Cardiomyopathy and other symptomatic heart diseases associated with HIV infection

Affiliations
Review

Cardiomyopathy and other symptomatic heart diseases associated with HIV infection

A Herskowitz. Curr Opin Cardiol. 1996 May.

Abstract

Approximately 14 million persons worldwide are estimated to be infected with HIV-1. As more effective therapies have produced longer survival times for HIV-infected patients, new complications of late-stage HIV infection including HIV-related heart disease have emerged. The most common and life-threatening cardiovascular complication of HIV infection is the development of primary heart muscle disease associated with severe global left ventricular dysfunction (also termed cardiomyopathy). Other less common forms of symptomatic heart disease in HIV-1-infected patients are pericardial effusion with cardiac tamponade, high-grade arrhythmia with sudden cardiac death, and systemic embolization caused by nonbacterial thrombotic endocarditis or infective carditis.

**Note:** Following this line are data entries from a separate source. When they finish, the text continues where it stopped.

/-! ## The NFC section (Table 12-9) -/

/-- The NFC section of the selected image. -/
def State.nfcSec (s : State) : Bytes := (s.section? 0x0E).getD []
/-- A reader type of TYPES is enabled: 0 Type A, 1 Type B. -/
def State.readerType (s : State) (n : Nat) : Bool := Nat.testBit (u8 s.nfcSec 0) n

/-! ## Resolution (R339, R340) -/

/-- The bytes that a UID sends over its cascade levels. -/
def cascade (uid : Bytes) : Bytes :=
  if uid.length = 7 then 0x88 :: uid
  else if uid.length = 10 then 0x88 :: uid.take 3 ++ 0x88 :: uid.drop 3
  else uid

/-- The bits of a byte, the least significant first. -/
def bitsOf (b : Byte) : List Bool := (List.range 8).map (fun i => Nat.testBit b.toNat i)

/-- Whether the first of two bit strings is selected first: at the first collided bit the reader takes 1. -/
def bitsFirst : List Bool → List Bool → Bool
  | [], _ => true
  | _ :: _, [] => false
  | a :: as, b :: bs => if a == b then bitsFirst as bs else a

/-- Inserts a card into the order of selection. -/
def insertCard (c : Bytes × Nat) : List (Bytes × Nat) → List (Bytes × Nat)
  | [] => [c]
  | d :: ds =>
    if bitsFirst ((cascade c.1).flatMap bitsOf) ((cascade d.1).flatMap bitsOf) then c :: d :: ds else d :: insertCard c ds

/-- The order in which bit-oriented anticollision selects Type A cards. -/
def orderA (cs : List (Bytes × Nat)) : List (Bytes × Nat) := cs.foldr insertCard []

/-- Numbers the Type A cards as the event resolves them. -/
def cardsA (maxRate : Nat) : Nat → List (Bytes × Nat) → List Card
  | _, [] => []
  | n, c :: cs => ⟨1, c.1, min c.2 maxRate, n, 0⟩ :: cardsA maxRate (n + 1) cs

/-- The slots of a round of `2 ^ k`, empty beyond those that are given. -/
def roundSlots (k : Nat) (r : List SlotB) : List SlotB := (List.range (2 ^ k)).map (fun i => r.getD i .empty)

/-- The next slot count, as its logarithm (Table 12-2). -/
def nextSlots (k : Nat) (r : List SlotB) : Nat :=
  if r.any (fun x => match x with | .collided => true | _ => false) then min 4 (k + 1)
  else if 2 ^ k < 2 * (r.filter (fun x => match x with | .empty => true | _ => false)).length then k - 1
  else k

/-- The cards of a round, in slot order. -/
def roundCards (maxRate n k : Nat) (r : List SlotB) : List Card :=
  r.filterMap (fun x => match x with | .single p rate => some ⟨2, p, min rate maxRate, n, k⟩ | _ => none)

/-- The Type B rounds: the cards, and whether 32 rounds passed without an end. The count bounds the rounds. -/
def roundsB (maxRate : Nat) : Nat → Nat → Nat → List (List SlotB) → List Card × Bool
  | 0, _, _, _ => ([], true)
  | left + 1, n, k, rs =>
    let r := roundSlots k (rs.headD [])
    if r.all (fun x => match x with | .empty => true | _ => false) then ([], false)
    else
      let rest := roundsB maxRate left (n + 1) (nextSlots k r) rs.tail
      (roundCards maxRate n k r ++ rest.1, rest.2)

/-- The cards of a detection event in the order of their handling, and the reason that its end reports, 0 none. -/
def State.resolve (s : State) (f : CardField) : List Card × Nat :=
  let rate := u8 s.nfcSec 1
  let a := if s.readerType 0 then orderA f.typeA else []
  if 16 < a.length then (cardsA rate 1 (a.take 16), 0x0D03)
  else
    let b := if s.readerType 1 then roundsB rate 32 1 (u8 s.nfcSec 3) f.roundsB else ([], false)
    (cardsA rate 1 a ++ b.1, if b.2 then 0x0D04 else 0)

/-! ## Detection events (R334 to R338) -/

/-- Changes the tag. -/
def State.setTag (s : State) (f : Tag → Tag) : State := { s with tag := f s.tag }

/-- An external field is present, or was within 5 ms. -/
def State.extField (s : State) : Bool := s.tag.field || (s.tag.fieldEnd != 0 && decide (s.mt < s.tag.fieldEnd + 5000))

/-- Why the reader cannot raise its field: 0, 0x0D01 on the RC, 0x0D02 for an external field. -/
def State.readerBlocked (s : State) : Nat := if s.onRc then 0x0D01 else if s.extField then 0x0D02 else 0

/-- A poll that is deferred or stopped. -/
def State.pollDeferred (s : State) (why : Nat) : State :=
  let s1 := s.reason .nfc why
  if why = 0x0D02 then (s1.event F.NFC_EVT_DEFERRED).bump F.NFC_RDR_CNT_DEFERRED else s1

/-- Ends the detection event: the field goes off, the rearm begins, its tokens' request performs its action. -/
def State.endDetection (s : State) (code : Nat) : State :=
  match s.nfc.detection with
  | none => s
  | some d =>
    let s1 := ({ s with nfc := { s.nfc with detection := none, armed := false, below := none } }).withdrawVote 0 12
    let s2 := if code ≠ 0 then s1.reason .nfc code else s1
    let s3 := if code = 0x0D07 then s2.event F.NFC_EVT_CARD_MAX else s2
    if d.learn then s3 else s3.closeRequest d.id 0

/-- Sends AREQ to the card selected, with a fresh challenge, all 0 for the TID read of learning; without a card the event ends. -/
def State.selectCard (s : State) (d : Detection) : State :=
  match d.cards with
  | [] => ({ s with nfc := { s.nfc with detection := some d } }).endDetection d.ending
  | _ :: _ =>
    let c := if d.learn then zeros 16 else s.drawn 16
    let s1 := if d.learn then s else s.fresh 16
    let d1 : Detection := { d with c := c, startMt := s.mt }
    ({ s1 with nfc := { s1.nfc with detection := some d1 } }).tokSent (s1.areq c |>.take 27)

/-- A detection event starts: every card is resolved, the tokens are those of one request with code 0x0D. -/
def State.startDetection (s : State) (f : CardField) (learn : Bool) : State :=
  let (cards, ending) := s.resolve f
  let s1 := ((s.raiseVote 0 12 false).event F.NFC_EVT_DETECT).bump F.NFC_RDR_CNT_DETECTS
  if learn then s1.selectCard ⟨cards, 0, 0, [], ending, true, s.mt⟩
  else
    let (s2, id) := s1.openRequest 0x0D 3 false none
    s2.selectCard ⟨cards, 0, id, [], ending, false, s.mt⟩

/-- Whether the reader may run at all: NFC, TOK and RF enabled (Table 4-17), READER_OFF clear, no event at work, no reload. -/
def State.readerUp (s : State) : Bool :=
  s.enabled .nfc && s.enabled .tok && s.enabled .rf && !s.flag F.NFC_CTL_READER_OFF && s.nfc.detection.isNone && !(s.upd.loading == some 5)

/-- A detection is due: it starts, is stopped on the RC, or waits for an external field to be gone (R334) or for the commit of a key set,
which holds new sessions (R93). -/
def State.detect (s : State) (f : CardField) : State :=
  if s.readerBlocked = 0x0D02 then ({ s with nfc := { s.nfc with held := some f } }).pollDeferred 0x0D02
  else if s.readerBlocked ≠ 0 then s.pollDeferred s.readerBlocked
  else if s.tok.commitWait.isSome then { s with nfc := { s.nfc with held := some f } }
  else (if s.pwr.standby then s.raiseVote 0 (1 + s.activePair) false else s).startDetection f false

The demographic and clinical characteristics of HIV-infected patients who develop cardiomyopathy as well as potential enhancing risk factors are as yet poorly characterized. This review briefly describes the various presentations and potential causes of symptomatic HIV-related heart disease and discusses the challenge facing clinicians who evaluate HIV-infected patients presenting with serious cardiac manifestations of their disease.